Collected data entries
------------

/-- A string with the layout is put together from its fields, and they are those of the decoded frame (R81). -/
theorem HasLayout.frameBits_eq (h : HasLayout s k n) : frameBits (decodedFrame (fieldsAt s k n)) = s := by
  have hlen := h.length
  have hid : arbitrationId (decodedFrame (fieldsAt s k n)) = field s 0 11 :=
    (bin_toNat_ofNat 11 _).trans (bin_val_field (by omega))
  have hstuff : stuffBit (decodedFrame (fieldsAt s k n)) = field s 11 k := by rw [stuffBit, hid, h.stuff]
  have hdlc : dlcString (decodedFrame (fieldsAt s k n)) = field s (14 + k) 4 := by
    rw [← bin_val_field (i := 14 + k) (n := 4) (by omega), h.count]
    exact congrArg (bin 4) (length_readBytes s _ n)
  have hdata : dataBits (decodedFrame (fieldsAt s k n)) = field s (18 + k) (8 * n) := messageBits_readBytes (by omega)
  have hcrc : crcBits (decodedFrame (fieldsAt s k n)) = field s (18 + k + 8 * n) 16 :=
    (bin_toNat_ofNat 16 _).trans (bin_val_field (by omega))
  rw [frameBits_eq_parts, hid, hstuff, ← h.control, hdlc, hdata, hcrc, ← h.trailer]
  have join {i m j : Nat} (hj : i + m = j) : field s i m ++ s.drop j = s.drop i := by
    rw [field, ← hj, ← List.drop_drop, List.take_append_drop]
  have hend : field s (34 + k + 8 * n) 12 = s.drop (34 + k + 8 * n) :=
    List.take_of_length_le (by rw [List.length_drop]; omega)
  rw [hend, join (by omega), join rfl, join (by omega), join (by omega), join rfl, join rfl, List.drop_zero]

end Decode

/-! ## The obligations -/

/-- Settles O14: a frame string has the layout DECODE checks, and the fields at its places are the frame's. -/
theorem frameDecodeInvertsEncode : Obligations.FrameDecodeInvertsEncode := by
  intro f s hwf
  rw [exec, execDecode, decodeFrame_frameBits hwf]
  rfl

/-- Settles O15: a string DECODE accepts is the string of the frame it has read; a frame's own string is accepted. -/
theorem frameDecodeAcceptsOnlyEncodings : Obligations.FrameDecodeAcceptsOnlyEncodings := by
  intro bits s
  cases hdecode : decodeFrame bits with
  | some d =>
    obtain ⟨k, n, hlayout, rfl⟩ := decodeFrame_eq_some_iff.mp hdecode
    refine .inl ⟨_, hlayout.wf, hlayout.frameBits_eq, ?_⟩
    rw [exec, execDecode, hdecode]
    rfl
  | none =>
    refine .inr ⟨fun f hwf heq => ?_, ?_⟩
    · rw [← heq, decodeFrame_frameBits hwf] at hdecode
      cases hdecode
    · rw [exec, execDecode, hdecode]
      rfl
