-- ==== Sys2Proof/Laws/PerInstr.lean ====
section
/-! SUPPORT. Statements made once per constructor of Instr. `EncodedFields`: the word of an
instruction has the opcode of its row of R61, RSV zero, a MODE at most 4, and zeros in every field
its form does not use (R56). -/

namespace Sys2Proof.Laws.EncodedFields

/-- The fields of the encoded word are legal (R65), and the opcode is not reserved (R62). -/
def Statement (i : Instr) : Prop := (rawOfWord (encode i)).Legal

theorem cfg (mode : PrescaleMode) (imm : Half) : Statement (.cfg mode imm) := by
  simp only [Statement, rawOfWord_encode]
  cases mode <;> simp [RawCommand.Legal, rawOfInstr, opcodeForm, PrescaleMode.index]

theorem setTop (imm : Half) : Statement (.setTop imm) := by
  simp only [Statement, rawOfWord_encode]
  simp [RawCommand.Legal, rawOfInstr, opcodeForm]

theorem setDuty (imm : Half) : Statement (.setDuty imm) := by
  simp only [Statement, rawOfWord_encode]
  simp [RawCommand.Legal, rawOfInstr, opcodeForm]

theorem calcTop (mode : PrescaleMode) : Statement (.calcTop mode) := by
  cases mode <;> (unfold Statement; decide)

theorem div (mode : PrescaleMode) : Statement (.div mode) := by
  cases mode <;> (unfold Statement; decide)

theorem enc (mode : PrescaleMode) : Statement (.enc mode) := by
  cases mode <;> (unfold Statement; decide)

end Sys2Proof.Laws.EncodedFields
end

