variable {s : State} {rest : List Event} {size : BusSize} {addr : Nat} {data : BusData}
  {r : HostReg} {v w : Word}

/-! ### Where the access lands -/

/-- Every register lies inside the 32-byte window (R33, R34). -/
theorem offsetOf_lt_window (r : HostReg) : offsetOf r < 32 := by
  cases r <;> decide

/-- A word read at a register's own offset answers its value and nothing else (R38). -/
theorem busRead_offsetOf (s : State) (r : HostReg) (rest : List Event) :
    busRead s .word (s.params.blockBase + offsetOf r) rest =
      s.answered rest (.data (readReg s r)) := by
  simp only [busRead, offsetIn_base_add s.params (offsetOf_lt_window r), readTarget_offsetOf]

/-- A read changes nothing but the answer, save a bus error while no fault is latched
(R38, R45). -/
theorem busRead_cases (s : State) (size : BusSize) (addr : Nat) (rest : List Event) :
    (∃ reply, busRead s size addr rest = s.answered rest reply) ∨
    (s.fault = false ∧
      busRead s size addr rest = (s.answered rest (.data 0)).setLatch .busError) := by
  simp only [busRead]
  cases offsetIn s.params addr with
  | none => exact .inl ⟨_, rfl⟩
  | some off =>
    cases ht : readTarget size off <;> simp only [ht]
    case some r => exact .inl ⟨_, rfl⟩
    case none =>
      obtain h | ⟨hf, h⟩ := raise_cases (s.answered rest (.data 0)) .busError
      · exact .inl ⟨_, h⟩
      · exact .inr ⟨hf, h⟩

/-- A word write at a writable register's own offset is answered and reaches that register
(R34, R39, R40). -/
theorem afterWrite_offsetOf (s : State) (v : Word) (rest : List Event) (hr : writable r = true) :
    afterWrite s (s.params.blockBase + offsetOf r) (.word v) rest =
      afterWriteReg (s.answered rest .written) r v := by
  simp only [afterWrite, offsetIn_base_add s.params (offsetOf_lt_window r),
    writeTarget_eq_some.mpr ⟨rfl, rfl, hr⟩]

/-! ### What a delivered word does -/

/-- A word delivered while a fault is latched is discarded (R40, R96). -/
theorem afterDeliver_of_fault (w : Word) (h : s.fault = true) : afterDeliver s w = s := by
  rw [afterDeliver, if_pos h]

/-- A delivered word that decodes runs its command, whatever the latch holds: the command discards
by itself (log 22). -/
theorem afterDeliver_of_command {i : Instr} (s : State) (h : decode w = .command i) :
    afterDeliver s w = afterCommand i s := by
  cases hf : s.fault
  · simp [afterDeliver, hf, h]
  · simp [afterDeliver, afterCommand, hf]

/-- An illegal word delivered while no fault is latched enters the latch (R40, R97). -/
theorem afterDeliver_of_illegal {why : DecodeError} (hf : s.fault = false)
    (h : decode w = .illegal why) : afterDeliver s w = s.setLatch .illegalCmd := by
  simp [afterDeliver, hf, h]

/-! ### The step that carries the access out -/

/-- A step whose next event is a read is that read. -/
theorem step_of_read (hw : s.params.WellFormed) (hp : s.pending = .read size addr :: rest) :
    step s = .next (busRead s size addr rest) := by
  simp only [step_eq hw, afterStep, hp, afterEvent]

/-- A step whose next event is a write is that write. -/
theorem step_of_write (hw : s.params.WellFormed) (hp : s.pending = .write addr data :: rest) :
    step s = .next (afterWrite s addr data rest) := by
  simp only [step_eq hw, afterStep, hp, afterEvent]

/-- A step that reads a register (R38). -/
theorem step_of_readReg (hw : s.params.WellFormed)
    (hp : s.pending = .read .word (s.params.blockBase + offsetOf r) :: rest) :
    step s = .next (s.answered rest (.data (readReg s r))) := by
  rw [step_of_read hw hp, busRead_offsetOf]

/-- A step that writes a writable register (R39, R40). -/
theorem step_of_writeReg (hr : writable r = true) (hw : s.params.WellFormed)
    (hp : s.pending = .write (s.params.blockBase + offsetOf r) (.word v) :: rest) :
    step s = .next (afterWriteReg (s.answered rest .written) r v) := by
  rw [step_of_write hw hp, afterWrite_offsetOf s v rest hr]

/-- A step that writes CMD delivers the word (R40). -/
theorem step_of_cmdWrite (hw : s.params.WellFormed)
    (hp : s.pending = .write s.params.blockBase (.word w) :: rest) :
    step s = .next (afterDeliver (s.answered rest .written) w) :=
  step_of_writeReg (r := .cmd) rfl hw hp

/-! ### The obligations -/

/-- Settles O12: each readable offset is a register's own, and any other read is one of the two
cases of a bus read. -/
theorem readsReturnRegistersAndChangeNothing :
    Obligations.ReadsReturnRegistersAndChangeNothing := by
  intro s rest hw
  refine ⟨fun off v hoff hp => ?_, fun size addr hp => ⟨_, step_of_read hw hp, ?_⟩⟩
  · obtain ⟨rfl, rfl⟩ | ⟨rfl, rfl⟩ | ⟨rfl, rfl⟩ | ⟨rfl, rfl⟩ | ⟨rfl, rfl⟩ := hoff
    · exact step_of_readReg (r := .cmd) hw hp
    · exact step_of_readReg (r := .status) hw hp
    · exact step_of_readReg (r := .freq) hw hp
    · exact step_of_readReg (r := .sysclk) hw hp
    · exact step_of_readReg (r := .result) hw hp
  · obtain ⟨reply, h⟩ | ⟨hf, h⟩ := busRead_cases s size addr rest
    · exact .inl (by rw [h]; rfl)
    · exact .inr ⟨hf, h⟩

/-- Settles O10: a CMD write delivers its word, and a delivered word is discarded, run or illegal. -/
theorem cmdWriteRunsTheDecodedCommand : Obligations.CmdWriteRunsTheDecodedCommand := by
  intro s w rest hw hp
  rw [step_of_cmdWrite hw hp]
  refine ⟨fun hf => ?_, fun i hi => ?_, fun hf why hd => ?_⟩
  · exact congrArg _ (afterDeliver_of_fault (s := s.answered rest .written) w hf)
  · rw [afterDeliver_of_command _ hi]
    exact (exec_eq_after i _).symm
  · exact congrArg _ (afterDeliver_of_illegal (s := s.answered rest .written) hf hd)

/-- Settles O13: FREQ and SYSCLK are writable, and a write that reaches one of them replaces it. -/
theorem operandWritesReplaceTheRegister : Obligations.OperandWritesReplaceTheRegister :=
  fun _ _ _ hw => ⟨step_of_writeReg (r := .freq) rfl hw, step_of_writeReg (r := .sysclk) rfl hw⟩

end Sys2Proof.Machine
end

section
/-! SUPPORT. The command word by its fields (spec/30_encoding.md R55 to R66, R70): a word decodes to an
instruction exactly when its fields are that instruction's, and it is illegal exactly when they are not
legal. Then the obligations about the rows of R61, illegal words and the encoded word. -/

namespace Sys2Proof

variable {w : Word} {r : RawCommand} {i : Instr} {o : BitVec 8}

/-! ### Decoding by the fields -/

/-- The indexes that name a mode are those up to 4 (R58, R60). -/
theorem exists_eq_index_iff {b : BitVec 3} : (∃ m : PrescaleMode, b = m.index) ↔ b.toNat ≤ 4 := by
  simp only [← modeOfIndex_isSome, Option.isSome_iff_exists, modeOfIndex_eq_some]

theorem takeMode_eq_command {b : BitVec 3} {k : PrescaleMode → Decoded} :
    takeMode b k = .command i ↔ ∃ m : PrescaleMode, b = m.index ∧ k m = .command i := by
  simp only [← modeOfIndex_eq_some, takeMode]
  cases modeOfIndex b <;> simp

theorem decodeFormI_eq_command {k : Half → Instr} :
    decodeFormI r k = .command i ↔ r.mode = 0 ∧ k r.imm = i := by
  by_cases h : r.mode = 0#3 <;> simp [decodeFormI, h]

theorem decodeFormM_eq_command {k : PrescaleMode → Instr} :
    decodeFormM r k = .command i ↔
      ∃ m : PrescaleMode, r.mode = m.index ∧ r.imm = 0 ∧ k m = i := by
  by_cases h : r.imm = 0#16 <;> simp [decodeFormM, takeMode_eq_command, h]

@[simp] theorem decodeRaw_rawOfInstr (i : Instr) : decodeRaw (rawOfInstr i) = .command i := by
  cases i <;> simp [rawOfInstr, decodeRaw, takeMode, decodeFormI, decodeFormM]

/-- Fields decode to an instruction exactly when they are that instruction's fields (R66). -/
theorem decodeRaw_eq_command : decodeRaw r = .command i ↔ r = rawOfInstr i := by
  refine ⟨fun h => ?_, fun h => h ▸ decodeRaw_rawOfInstr i⟩
  obtain ⟨opc, mode, rsv, imm⟩ := r
  rw [decodeRaw] at h
  split at h
  · cases h
  obtain rfl : rsv = 0 := not_not.mp ‹_›
  split at h
  case h_1 ho =>
    obtain rfl : opc = 1 := BitVec.eq_of_toNat_eq ho
    obtain ⟨m, rfl, ⟨⟩⟩ := takeMode_eq_command.mp h
    rfl
  case h_2 ho =>
    obtain rfl : opc = 2 := BitVec.eq_of_toNat_eq ho
    obtain ⟨rfl, rfl⟩ := decodeFormI_eq_command.mp h
    rfl
  case h_3 ho =>
    obtain rfl : opc = 3 := BitVec.eq_of_toNat_eq ho
    obtain ⟨rfl, rfl⟩ := decodeFormI_eq_command.mp h
    rfl
  case h_4 ho =>
    obtain rfl : opc = 4 := BitVec.eq_of_toNat_eq ho
    obtain ⟨m, rfl, rfl, rfl⟩ := decodeFormM_eq_command.mp h
    rfl
  case h_5 ho =>
    obtain rfl : opc = 5 := BitVec.eq_of_toNat_eq ho
    obtain ⟨m, rfl, rfl, rfl⟩ := decodeFormM_eq_command.mp h
    rfl
  case h_6 ho =>
    obtain rfl : opc = 6 := BitVec.eq_of_toNat_eq ho
    obtain ⟨m, rfl, rfl, rfl⟩ := decodeFormM_eq_command.mp h
    rfl
  case h_7 => cases h

/-- A word decodes to an instruction exactly when its fields are that instruction's (R66). -/
theorem decode_eq_command : decode w = .command i ↔ rawOfWord w = rawOfInstr i :=
  decodeRaw_eq_command

/-! ### The rows of the table -/

/-- Mask and match act on each field alone (R55). -/
theorem and_wordOfRaw_eq_iff {k : RawCommand} :
    w &&& wordOfRaw k = wordOfRaw r ↔
      w.extractLsb' 24 8 &&& k.opc = r.opc ∧ w.extractLsb' 21 3 &&& k.mode = r.mode ∧
      w.extractLsb' 16 5 &&& k.rsv = r.rsv ∧ w.extractLsb' 0 16 &&& k.imm = r.imm := by
  have hfields : rawOfWord (w &&& wordOfRaw k) = r ↔ w &&& wordOfRaw k = wordOfRaw r :=
    ⟨fun h => by rw [← h, wordOfRaw_rawOfWord], fun h => by rw [h, rawOfWord_wordOfRaw]⟩
  have hk := rawOfWord_wordOfRaw k
  rw [← hfields]
  obtain ⟨ko, km, kr, ki⟩ := k
  simp only [rawOfWord, RawCommand.mk.injEq] at hk
  obtain ⟨ro, rm, rr, ri⟩ := r
  simp only [rawOfWord, BitVec.extractLsb'_and, hk, RawCommand.mk.injEq]

/-- Form MI: the row's mask and match fix OPC and RSV (R61). -/
theorem exists_fields_mi_iff :
    (∃ (m : PrescaleMode) (v : Half), rawOfWord w = ⟨o, m.index, 0, v⟩) ↔
      w &&& 0xFF1F0000#32 = wordOfRaw ⟨o, 0, 0, 0⟩ ∧ (w.extractLsb' 21 3).toNat ≤ 4 := by
  have hmask : 0xFF1F0000#32 = wordOfRaw ⟨.allOnes 8, 0, .allOnes 5, 0⟩ := rfl
  rw [hmask, and_wordOfRaw_eq_iff, ← exists_eq_index_iff]
  simp only [BitVec.and_allOnes, rawOfWord, RawCommand.mk.injEq]
  exact ⟨fun ⟨m, _, ho, hm, hr, _⟩ => ⟨⟨ho, BitVec.and_zero, hr, BitVec.and_zero⟩, m, hm⟩,
    fun ⟨⟨ho, _, hr, _⟩, m, hm⟩ => ⟨m, _, ho, hm, hr, rfl⟩⟩

/-- Form I: the row's mask and match fix OPC, MODE and RSV (R61). -/
theorem exists_fields_i_iff :
    (∃ v : Half, rawOfWord w = ⟨o, 0, 0, v⟩) ↔ w &&& 0xFFFF0000#32 = wordOfRaw ⟨o, 0, 0, 0⟩ := by
  have hmask : 0xFFFF0000#32 = wordOfRaw ⟨.allOnes 8, .allOnes 3, .allOnes 5, 0⟩ := rfl
  rw [hmask, and_wordOfRaw_eq_iff]
  simp only [BitVec.and_allOnes, rawOfWord, RawCommand.mk.injEq]
  exact ⟨fun ⟨_, ho, hm, hr, _⟩ => ⟨ho, hm, hr, BitVec.and_zero⟩,
    fun ⟨ho, hm, hr, _⟩ => ⟨_, ho, hm, hr, rfl⟩⟩

/-- Form M: the row's mask and match fix OPC, RSV and IMM16 (R61). -/
theorem exists_fields_m_iff :
    (∃ m : PrescaleMode, rawOfWord w = ⟨o, m.index, 0, 0⟩) ↔
      w &&& 0xFF1FFFFF#32 = wordOfRaw ⟨o, 0, 0, 0⟩ ∧ (w.extractLsb' 21 3).toNat ≤ 4 := by
  have hmask : 0xFF1FFFFF#32 = wordOfRaw ⟨.allOnes 8, 0, .allOnes 5, .allOnes 16⟩ := rfl
  rw [hmask, and_wordOfRaw_eq_iff, ← exists_eq_index_iff]
  simp only [BitVec.and_allOnes, rawOfWord, RawCommand.mk.injEq]
  exact ⟨fun ⟨m, ho, hm, hr, hi⟩ => ⟨⟨ho, BitVec.and_zero, hr, hi⟩, m, hm⟩,
    fun ⟨⟨ho, _, hr, hi⟩, m, hm⟩ => ⟨m, ho, hm, hr, hi⟩⟩

/-- Settles O3: the row of each command is the row of its form with its opcode, and the operands are
fields of the word. -/
theorem tableRowsSelectCommands : Obligations.TableRowsSelectCommands := by
  intro w
  simp only [decode_eq_command]
  refine ⟨exists_fields_mi_iff, exists_fields_i_iff, exists_fields_i_iff, exists_fields_m_iff,
    exists_fields_m_iff, exists_fields_m_iff, fun m v h => ?_, fun v h => ?_, fun m h => ?_⟩
  · exact ⟨(congrArg RawCommand.mode h).symm, (congrArg RawCommand.imm h).symm⟩
  · rcases h with h | h <;> exact (congrArg RawCommand.imm h).symm
  · rcases h with h | h | h <;> exact (congrArg RawCommand.mode h).symm

/-! ### Illegal words -/

theorem opcodeForm_eq_none {opc : BitVec 8} :
    opcodeForm opc = none ↔ opc.toNat = 0 ∨ 7 ≤ opc.toNat := by
  revert opc
  decide

theorem opcodeForm_eq_mi {opc : BitVec 8} : opcodeForm opc = some .mi ↔ opc.toNat = 1 := by
  revert opc
  decide

theorem opcodeForm_eq_i {opc : BitVec 8} :
    opcodeForm opc = some .i ↔ opc.toNat = 2 ∨ opc.toNat = 3 := by
  revert opc
  decide

theorem opcodeForm_eq_m {opc : BitVec 8} :
    opcodeForm opc = some .m ↔ opc.toNat = 4 ∨ opc.toNat = 5 ∨ opc.toNat = 6 := by
  revert opc
  decide

theorem rawOfInstr_legal (i : Instr) : (rawOfInstr i).Legal := by
  rw [← rawOfWord_encode]
  cases i with
  | cfg m v => exact Laws.EncodedFields.cfg m v
  | setTop v => exact Laws.EncodedFields.setTop v
  | setDuty v => exact Laws.EncodedFields.setDuty v
  | calcTop m => exact Laws.EncodedFields.calcTop m
  | div m => exact Laws.EncodedFields.div m
  | enc m => exact Laws.EncodedFields.enc m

------------

◆ Aim of the task
Using the records above, filter out every line that lacks the string "hdlc" and copy the rest.

◆ Solution
  have hdlc : dlcString (decodedFrame (fieldsAt s k n)) = field s (14 + k) 4 := by
  rw [frameBits_eq_parts, hid, hstuff, ← h.control, hdlc, hdata, hcrc, ← h.trailer]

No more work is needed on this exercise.